THE TASK: In the data below, find the line that contains "silence := x.silence.preset" and the line that contains "x with holdHigh". Copy both, plus every line between them, exactly.

··· MATERIAL PROVIDED

theorem assemblyChecked_eq (x : CraneLink) (served : Bool) :
    x.assemblyChecked served =
      { x with
        assembly := if x.heard && served then x.assembly else none
        sideErrors := if x.assembly.isSome && !(x.heard && served) && x.sideErrors < 255 then x.sideErrors + 1
          else x.sideErrors } := by
  unfold CraneLink.assemblyChecked satInc
  cases hheard : x.heard && served with
  | true => simp
  | false =>
    obtain ⟨⟩ := x
    rename_i assembly _ _ _ _ _ _
    cases assembly with
    | none => simp
    | some fs => simp

theorem Staged.assemblyCheck (a : Staged l y told s v) (hc : s.contexts.get? y.owner = some c) :
    Staged l (y.assemblyChecked c.serving.isSome) told s (v.assemblyCheck l) := by
  unfold State.assemblyCheck
  rw [a.served hc]
  exact a.modLink rfl

/-! ### The handover step -/

/-- The phase after an expiry (R118). -/
def Phase.afterExpiry : Phase → Phase
  | .none => .none
  | .prepared g => .switching g 0
  | .switching g n => if n < 3 then .switching g (n + 1) else .none

/-- The target of a switch that has come to its end unanswered (R118). -/
def Phase.failing : Phase → Option HeadIx
  | .switching g n => if n < 3 then Option.none else some g
  | .none => Option.none
  | .prepared _ => Option.none

/-- The state with a handover that has come to its end cancelled. -/
def State.withoutFailing (s : State) (l : Nat) (x : CraneLink) : State :=
  if x.phase.failing.isSome then s.cancelHandover l .noAnswer else s

/-- `told` with the notice of a handover that has come to its end. -/
def State.failedTold (told : State) (x : CraneLink) (c : Context) : State :=
  match x.phase.failing with
  | some g => told.post (.context x.owner) (.handoverFailed c.serving g .noAnswer)
  | none => told

/-- What the stages of an expiry up to the handover step have changed: what the cancelled handover changes, the link record,
and the notices. -/
structure Stepped (l : Nat) (y : CraneLink) (told s cancelled v : State) : Prop where
  link : LinkAt l y s v
  notices : v.notices = told.notices
  overflow : v.overflow = told.overflow
  contexts : v.contexts = cancelled.contexts
  airtime : v.airtime = cancelled.airtime
  reefers : v.reefers = cancelled.reefers
  pollWaits : v.pollWaits = cancelled.pollWaits
  orders : v.orders = cancelled.orders
  frame : LinkFrame s v

theorem Staged.frame_link (a : Staged l y told s v) : LinkFrame s v := by
  rw [a.frame]
  rfl

theorem Staged.stepped (a : Staged l y told s v) : Stepped l y told s s v :=
  ⟨a.link, a.notices, a.overflow, by rw [a.frame], by rw [a.frame], by rw [a.frame], by rw [a.frame], by rw [a.frame],
    a.frame_link⟩

/-- A release behind stages that have written the link and posted notices releases what it would have before them. -/
theorem Staged.released (a : Staged l y told s v) (g : HeadIx) (kind : ResKind) :
    (v.released g kind l).airtime = (s.released g kind l).airtime ∧ (v.released g kind l).orders = (s.released g kind l).orders ∧
      (v.released g kind l).reefers = (s.released g kind l).reefers ∧
      (v.released g kind l).pollWaits = (s.released g kind l).pollWaits := by
  rw [← releaseOn_eq, ← releaseOn_eq]
  obtain ⟨new, hs, hv⟩ := mirror_releaseOn a.samePolls g kind l
  have horders : v.orders = s.orders := by rw [a.frame]
  generalize s.releaseOn g kind l = s' at hs hv
  rw [hv]
  refine ⟨rfl, ?_, rfl, rfl⟩
  rw [hs]
  show v.orders ++ new = s.orders ++ new
  rw [horders]

theorem Staged.cancelHandover (a : Staged l y told s v) (hx : s.links.get? l = some x) (howner : y.owner = x.owner)
    (hphase : y.phase.target? = some g) (hphase' : x.phase.target? = some g) (hc : s.contexts.get? x.owner = some c)
    (cause : HandoverCause) :
    Stepped l { y with phase := .none } (told.post (.context x.owner) (.handoverFailed c.serving g cause)) s
      (s.cancelHandover l cause) (v.cancelHandover l cause) := by
  obtain ⟨-, hair, horders, hreefers, hwaits, hcontexts, -, -⟩ := cancelHandover_spec hx hphase' hc cause
  obtain ⟨hlink', hair', horders', hreefers', hwaits', hcontexts', hnotices', hoverflow'⟩ :=
    cancelHandover_spec (c := c) a.link.self hphase (by rw [a.contexts, howner]; exact hc) cause
  obtain ⟨rair, rorders, rreefers, rwaits⟩ := a.released g .prepared
  obtain ⟨hn, ho⟩ := post_congr_both a.notices a.overflow (.context x.owner) (.handoverFailed c.serving g cause)
  rw [howner] at hcontexts' hnotices' hoverflow'
  exact
    { link := a.link.trans hlink', notices := hnotices'.trans hn, overflow := hoverflow'.trans ho,
      contexts := by rw [hcontexts', hcontexts, a.contexts], airtime := by rw [hair', hair, rair],
      reefers := by rw [hreefers', hreefers, rreefers], pollWaits := by rw [hwaits', hwaits, rwaits],
      orders := by rw [horders', horders, rorders],
      frame := a.frame_link.trans (State.cancelHandover_frame v l cause) }

theorem Staged.handoverStep (a : Staged l y told s v) (hx : s.links.get? l = some x) (howner : y.owner = x.owner)
    (hphase : y.phase = x.phase) (hc : s.contexts.get? x.owner = some c) :
    Stepped l { y with phase := x.phase.afterExpiry } (told.failedTold x c) s (s.withoutFailing l x) (v.handoverStep l) := by
  unfold State.handoverStep State.failedTold State.withoutFailing
  rw [a.link.self]
  dsimp only
  cases hp : x.phase with
  | none =>
    rw [hphase, hp]
    have hy : { y with phase := Phase.afterExpiry .none } = y := by rw [Phase.afterExpiry, ← hp, ← hphase]
    rw [hy]
    exact a.stepped
  | prepared g =>
    rw [hphase, hp]
    exact Staged.stepped (Staged.modLink a rfl)
  | switching g n =>
    rw [hphase, hp]
    by_cases hn : n < 3
    · simp only [Phase.failing, Phase.afterExpiry, if_pos hn]
      exact Staged.stepped (Staged.modLink a rfl)
    · simp only [Phase.failing, Phase.afterExpiry, if_neg hn, Option.isSome_some, if_true]
      rw [cancelHandover_modPhase (g := g) a.link.self (by rw [hphase, hp]; rfl) rfl]
      exact a.cancelHandover hx howner (by rw [hphase, hp]; rfl) (by rw [hp]; rfl) hc .noAnswer

/-! ### The downlink and the end of the cycle -/

/-- The record at the end of its cycle (R100, R112). -/
def CraneLink.cycleClosed (x : CraneLink) (served : Bool) : CraneLink :=
  { x with
    heardLast := x.heard && served, heard := false
    feedback := x.feedback.map fun f => { f with age := satInc 255 f.age } }

theorem downlinksOf_congr {c' : Context} (hs : c'.serving = c.serving) (ht : c'.tag = c.tag) (x : CraneLink)
    (g : Option HeadIx) : downlinksOf x c' g = downlinksOf x c g := by
  unfold downlinksOf
  rw [hs, ht]

theorem get?_contexts_of_clearCount {m : Table Context} (hc : m.get? k = some c) (j : Nat) (g : HeadIx) :
    ∃ c', (m.modify j fun y => y.clearCount g).get? k = some c' ∧ c'.serving = c.serving ∧ c'.tag = c.tag := by
  by_cases hk : k = j
  · subst hk
    exact ⟨c.clearCount g, by rw [Table.get?_modify_self, hc]; rfl, rfl, rfl⟩
  · exact ⟨c, by rw [Table.get?_modify_of_ne _ _ hk]; exact hc, rfl, rfl⟩
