/-- The selector requests the outcome of a held record: it is held no more, its class hold count falls, the result is counted
and the outcome joins its ring's list (R108, R109, R131). -/
def requestOutcome (r : LaunchRecord) (res : OutcomeResult) (s : State) : State :=
  { s with sel := { s.sel with held := s.sel.held.filter fun x => !(x.name == r.name) } }
  |> onQueue r.cls (·.without r.name)
  |> onHold r.cls (· - 1)
  |> onCounters r.name.ring (·.count res)
  |> joinOutcomes r.name.ring (outcomeEntry s r res)

/-- The time value at which a record ages out, when it has an age limit (R125). -/
def LaunchRecord.deadline (r : LaunchRecord) : Option Time := r.ageLimit.map fun us => r.capture.time + us * 1000

/-- The record's deadline has been passed. -/
def LaunchRecord.isPast (r : LaunchRecord) (now : Time) : Bool :=
  match r.deadline with
  | some d => d < now
  | none => false

/-- The test for LAUNCHED and REJECTED: some copies, every one complete (R126, R131). -/
def settleCopies (r : LaunchRecord) (s : State) : State :=
  if !r.copies.isEmpty && r.copies.all (·.isComplete) then
    requestOutcome r (if r.copies.any (·.state == .accepted) then .launched else .rejected) s
  else s

/-! ## Re-steer (R117, R132) -/

/-- A record takes the place its capture gives it in the front part of its class queue (R117). -/
def rejoin (r : LaunchRecord) (s : State) : State :=
  let earlier (x : RecordName) : Bool :=
    match recordNamed s x with
    | some y => y.order < r.order
    | none => false
  onQueue r.cls (fun q => { q with front := q.front.takeWhile earlier ++ [r.name] ++ q.front.dropWhile earlier }) s

/-- The QUEUED copy of a record on path `p` is handed back to the selector (R132). -/
def resteerRecord (p : PathId) (r : LaunchRecord) (s : State) : State :=
  let others := r.copies.filter fun c => !(c.path == p)
  if others.any fun c => !(c.state == .failed) then
    let kept := { r with copies := others }
    settleCopies kept (putRecord kept s)
  else
    let back := { r with copies := [] }
    if back.isPast s.time.value then requestOutcome back .stale (putRecord back s)
    else rejoin back (putRecord back s)

/-- One name of the transmit queue handed back. -/
def resteerOne (p : PathId) (s : State) (x : RecordName) : State :=
  match recordNamed s x with
  | some r => resteerRecord p r s
  | none => s

/-- The transmit queue of a path is emptied, front first (R132). -/
def resteer (p : PathId) (s : State) : State :=
  s.paths[p].port.transmit.foldl (resteerOne p) (onPort p (fun q => { q with transmit := [] }) s)

/-! ## Insert queue and TUNE (R127, R156) -/

/-- A control frame joins the insert queue; the oldest of four is discarded (R127). -/
def insertFrame (p : PathId) (f : ControlFrame) (s : State) : State :=
  onPort p (fun q =>
    if q.insert.length < 4 then { q with insert := q.insert ++ [⟨f, 0⟩] }
    else { q with insert := q.insert.drop 1 ++ [⟨f, 0⟩], insertDiscards := satInc q.insertDiscards }) s

/-- The insert queue is emptied. -/
def emptyInsert (p : PathId) (s : State) : State := onPort p (fun q => { q with insert := [] }) s

/-- A TUNE is ordered; it replaces a pending one (R156). -/
def orderTune (p : PathId) (k : Nat) (s : State) : State := onPort p (fun q => { q with pendingTune := some k }) s

/-! ## Timer channels (R166 to R171) -/

/-- A preset: reload, compare and tap in force are taken (R167). -/
def Channel.preset (c : Channel) (reload : Byte) (compare : Option (BitVec 16)) (tap : Tap) : Channel :=
  { c with counter := reload, loadedReload := reload, loadedCompare := compare, loadedTap := tap }

/-- Run is set (R167). -/
def Channel.start (c : Channel) : Channel := { c with run := true }

/-- Run is cleared; the counter keeps its value (R167). -/
def Channel.stop (c : Channel) : Channel := { c with run := false }

/-- The probe channel is preset (R169). -/
def presetProbe (x : Path) : Path :=
  { x with probe := x.probe.preset x.setup.probeReload none x.setup.probeTap }

/-- The silence channel is preset (R169). -/
def presetSilence (x : Path) : Path :=
  { x with silence := x.silence.preset x.setup.silenceReload none x.setup.silenceTap }

/-- The hold counter is preset: the pair in WIDE mode (R170), the low channel in NARROW mode (R171). -/
def presetHold (x : Path) : Path :=
  match x.setup.holdMode with
  | .wide =>
    { x with
      holdLow := x.holdLow.preset (x.setup.wideReload.extractLsb' 0 8) (some x.setup.wideCompare) x.setup.holdTap
      holdHigh := x.holdHigh.preset (x.setup.wideReload.extractLsb' 8 8) none x.setup.holdTap }
  | .narrow =>
    { x with holdLow := x.holdLow.preset x.setup.narrowReload (some (x.setup.narrowCompare.zeroExtend 16)) x.setup.holdTap }

/-- The step-up guard is preset; in WIDE mode there is none (R170, R171). -/
def presetGuard (x : Path) : Path :=
  match x.setup.holdMode with
  | .wide => x
  | .narrow => { x with holdHigh := x.holdHigh.preset x.setup.guardReload none x.setup.holdTap }

/-- All four channels of a path are stopped and preset (R6, R169). -/
def resetChannels (x : Path) : Path :=
  let y := presetGuard (presetHold (presetSilence (presetProbe x)))
  { y with probe := y.probe.stop, silence := y.silence.stop, holdLow := y.holdLow.stop, holdHigh := y.holdHigh.stop }

/-- The hold counter's value: the pair's in WIDE mode (R170). -/
def holdValue (x : Path) : Nat :=
  match x.setup.holdMode with
  | .wide => x.holdHigh.counter.toNat * 256 + x.holdLow.counter.toNat
  | .narrow => x.holdLow.counter.toNat

/-- The hold counter takes a value. -/
def setHoldValue (v : Nat) (x : Path) : Path :=
  match x.setup.holdMode with
  | .wide =>
    { x with
      holdLow := { x.holdLow with counter := BitVec.ofNat 8 v }
      holdHigh := { x.holdHigh with counter := BitVec.ofNat 8 (v / 256) } }
  | .narrow => { x with holdLow := { x.holdLow with counter := BitVec.ofNat 8 v } }

/-- The probe channel of path `p` is preset and run. -/
def runProbe (p : PathId) (s : State) : State :=
  onPath p (fun x => let y := presetProbe x; { y with probe := y.probe.start }) s

/-- The silence channel of path `p` is preset and run (R14). -/
def runSilence (p : PathId) (s : State) : State :=
  onPath p (fun x => let y := presetSilence x; { y with silence := y.silence.start }) s

/-- The hold counter of path `p` is preset and run (R12). -/
def runHold (p : PathId) (s : State) : State :=
  onPath p (fun x => let y := presetHold x; { y with holdLow := y.holdLow.start }) s

/-- The guard of path `p` is preset and run, in NARROW mode (R171). -/
def runGuard (p : PathId) (s : State) : State :=
  onPath p (fun x =>
    match x.setup.holdMode with
    | .wide => x
    | .narrow => let y := presetGuard x; { y with holdHigh := y.holdHigh.start }) s

/-- The probe channel of path `p` is stopped. -/
def stopProbe (p : PathId) (s : State) : State := onPath p (fun x => { x with probe := x.probe.stop }) s

/-- The silence channel of path `p` is stopped. -/
def stopSilence (p : PathId) (s : State) : State := onPath p (fun x => { x with silence := x.silence.stop }) s

end Sys2Proof.Machine
end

······

EXERCISE OUTPUT:
  { x with silence := x.silence.preset x.setup.silenceReload none x.setup.silenceTap }

/-- The hold counter is preset: the pair in WIDE mode (R170), the low channel in NARROW mode (R171). -/
def presetHold (x : Path) : Path :=
  match x.setup.holdMode with
  | .wide =>
    { x with
      holdLow := x.holdLow.preset (x.setup.wideReload.extractLsb' 0 8) (some x.setup.wideCompare) x.setup.holdTap
      holdHigh := x.holdHigh.preset (x.setup.wideReload.extractLsb' 8 8) none x.setup.holdTap }
  | .narrow =>
    { x with holdLow := x.holdLow.preset x.setup.narrowReload (some (x.setup.narrowCompare.zeroExtend 16)) x.setup.holdTap }

/-- The step-up guard is preset; in WIDE mode there is none (R170, R171). -/
def presetGuard (x : Path) : Path :=
  match x.setup.holdMode with
  | .wide => x
  | .narrow => { x with holdHigh := x.holdHigh.preset x.setup.guardReload none x.setup.holdTap }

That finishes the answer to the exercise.